▶ ASSIGNMENT
Go through the entries, filter for the word "PendingEntry", and copy every line that has it.

Start of SUPPLIED INFORMATION

/-- At the read-back of an own CASTEND COMPLETE for a piece its source holds, the piece leaves, handed is counted,
the last end setpoint is absent, PIECE_OUT or UNCONFIRMED_OUT is queued (before PHASE_DONE by log entry 16, DEDUCED)
and the unit is NONE; the CAST or LOADOUT in progress completes with CAST in RUNNING (also a second one, started
while the unit was ENDED, the model's choice, log entry 71), is due in PAUSED, and in HALTED and PAUSED(CLEARED) no
phase completes; a destination on the same station receives the piece (R138, R139). An own ENTRY item read back
leaves the pending list, brings the piece it names up to date, makes a DISCARD, and queues GAUGE_TAKEN; START clears
the START-due mark (R151, R147). At the last capture of a GAUGE, COUCH or SAMPLE the phase completes with GAUGED or
SAMPLED, or is due in PAUSED (R85, R94, R127). -/
def Obligations.OwnReadBackHandsOverAndBooks : Prop :=
  (∀ (s : State) (f : TurnFrame) (ok : Bool) (c : Fin 6) (d : Pair) (p q : Piece), s.ReadsBack f ok →
    CarriesJust f [] [] [⟨c.val, d, .complete p⟩] [] → f.entries = [] → isVessel (s.ch c).kind = true →
    (s.ch c).piece = some q → q.id = p.id →
    ∃ t, exec .ownTurnReadBack s = .next t ∧
      let h := s.ch c
      let casting := h.inPhase .cast = true ∨ h.inPhase .loadout = true
      (t.ch c).piece = none ∧ (t.ch c).lastEnd = none ∧ (t.ch c).xfer = {}
      ∧ t.book.handed = (if s.book.handed < 65535 then s.book.handed + 1 else s.book.handed)
      ∧ t.castends = s.castends.filter (fun x => !x.inFrame)
      ∧ (∀ r, h.current = some r → casting → h.state = .running →
          (∃ rec, (t.ch c).records.head? = some rec ∧ rec.kind = r.kind ∧ rec.reason = .cast
            ∧ rec.piece = some p.id)
          ∧ (h.next = none → (t.ch c).state = .idle)
          ∧ (h.next.isSome = true →
              (t.ch c).state = .halted ∧ (t.ch c).halt = some (.inconsistent .afterFinal)))
      ∧ (casting → h.state = .paused → h.due = none →
          (t.ch c).due = some .cast ∧ (t.ch c).state = .paused ∧ (t.ch c).records = h.records)
      ∧ (h.state = .halted ∨ h.state = .paused ∧ h.pause = some .cleared ∧ h.started = false →
          (t.ch c).state = h.state ∧ (t.ch c).pause = h.pause ∧ (t.ch c).due = h.due
            ∧ (t.ch c).records = h.records)
      ∧ (s.cfg.homeTurner = false → s.panel.events = [] → s.panel.overflow = 0 →
          t.panel.events.head? = some ⟨if q.unconfirmedOut = true then .unconfirmedOut else .pieceOut, some c,
            some p.id, t.line.round, [if q.unconfirmedOut = true then 0 else 3, pairByte d, 0, 0]⟩)
      ∧ (∀ e : Fin 6, e ≠ c → d = ⟨s.cfg.address, e.val⟩ → ((s.ch e).kind = .box ∨ (s.ch e).kind = .kiln) →
          (s.ch e).xfer.state = .awaiting → (s.ch e).xfer.partner = some ⟨f.sender, c.val⟩ →
          (s.ch e).xfer.piece = some p.id →
          (t.ch e).piece.map (·.id) = some p.id ∧ (t.ch e).xfer = {}
            ∧ t.book.received = (if s.book.received < 65535 then s.book.received + 1 else s.book.received)))
  ∧ (∀ (s : State) (f : TurnFrame) (ok : Bool) (c : Fin 6) (e : EntryItem) (pe : PendingEntry)
      (rest : List PendingEntry), s.ReadsBack f ok → CarriesJust f [] [] [] [] → f.entries = [e] →
    s.book.pend = pe :: rest → pe.item = e → e.kind ≠ .start → e.channel = some c.val →
    s.book.numbered = true → f.count = s.book.count → isVessel (s.ch c).kind = true →
    ∃ t, exec .ownTurnReadBack s = .next t ∧
      let h := s.ch c
      let captures := h.inPhase .gauge = true ∨ h.inPhase .couch = true ∨ h.inPhase .sample = true
      let last := pe.capture = true ∧ h.step = some .captured
        ∧ ∀ x ∈ rest, x.capture = true → x.item.channel ≠ some c.val
      let completes := captures ∧ last ∧ h.state = .running
      (s.book.waiting = [] → t.book.pend.map (·.item) = rest.map (·.item))
      ∧ (s.cfg.homeTurner = false → s.panel.events = [] → s.panel.overflow = 0 →
          t.panel.events.head? = some ⟨.gaugeTaken, some c, e.piece, t.line.round,
            0 :: bytes3 s.book.count.toNat⟩)
      ∧ (∀ p, h.piece = some p → e.piece = some p.id →
          (e.kind = .discard →
            (t.ch c).piece = none ∧ (t.ch c).state = .idle ∧ t.NoClaims c
              ∧ t.book.discarded
                = (if s.book.discarded < 65535 then s.book.discarded + 1 else s.book.discarded))
          ∧ (pe.capture = false ∨ captures →
            ∃ n, (completes → n = if p.phases < 255 then p.phases + 1 else p.phases)
              ∧ (¬ completes → n = p.phases)
              ∧ (∀ g, e.kind = .steepGauge → e.value = .gauge g → (t.ch c).piece = some { p with
                  steepGauge := some g, handGauged := p.handGauged || e.hand, phases := n })
              ∧ (∀ g, e.kind = .couchGauge → e.value = .gauge g → (t.ch c).piece = some { p with
                  couchGauge := some g, handGauged := p.handGauged || e.hand, phases := n })
              ∧ (∀ number m, e.kind = .kilnSample → e.value = .sample number m →
                  (t.ch c).piece = some { p with sample := some number, moisture := some m, phases := n })
              ∧ (∀ g, e.kind = .duty → e.value = .gauge g → p.duty = none → (t.ch c).piece = some { p with
                  duty := some g, deficient := p.deficient || e.deficient, phases := n })
              ∧ (∀ g, e.kind = .duty → e.value = .gauge g → p.duty.isSome = true →
                  (t.ch c).piece = some { p with phases := n })))
      ∧ (h.piece.map (·.id) ≠ e.piece ∨ h.piece = none → pe.capture = false → (t.ch c).piece = h.piece)
      ∧ (e.kind ≠ .discard →
          (∀ r, h.current = some r → completes →
            (t.ch c).EndedBy r.kind (if h.kind = .kiln then .sampled else .gauged))
          ∧ (captures → last → h.state = .paused → h.due = none →
              (t.ch c).due = some (if h.kind = .kiln then .sampled else .gauged)
                ∧ (t.ch c).state = .paused ∧ (t.ch c).records = h.records)
          ∧ (¬ last → (t.ch c).records = h.records ∧ (t.ch c).state = h.state ∧ (t.ch c).due = h.due)))
  ∧ (∀ (s : State) (f : TurnFrame) (ok : Bool) (e : EntryItem), s.ReadsBack f ok →
    CarriesJust f [] [] [] [] → f.entries = [e] → e.kind = .start →
    ∃ t, exec .ownTurnReadBack s = .next t ∧ t.book.startDue = false
      ∧ (s.book.waiting = [] → t.book.pend = s.book.pend))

End of SUPPLIED INFORMATION

▶ ANSWER AREA
  ∧ (∀ (s : State) (f : TurnFrame) (ok : Bool) (c : Fin 6) (e : EntryItem) (pe : PendingEntry)
      (rest : List PendingEntry), s.ReadsBack f ok → CarriesJust f [] [] [] [] → f.entries = [e] →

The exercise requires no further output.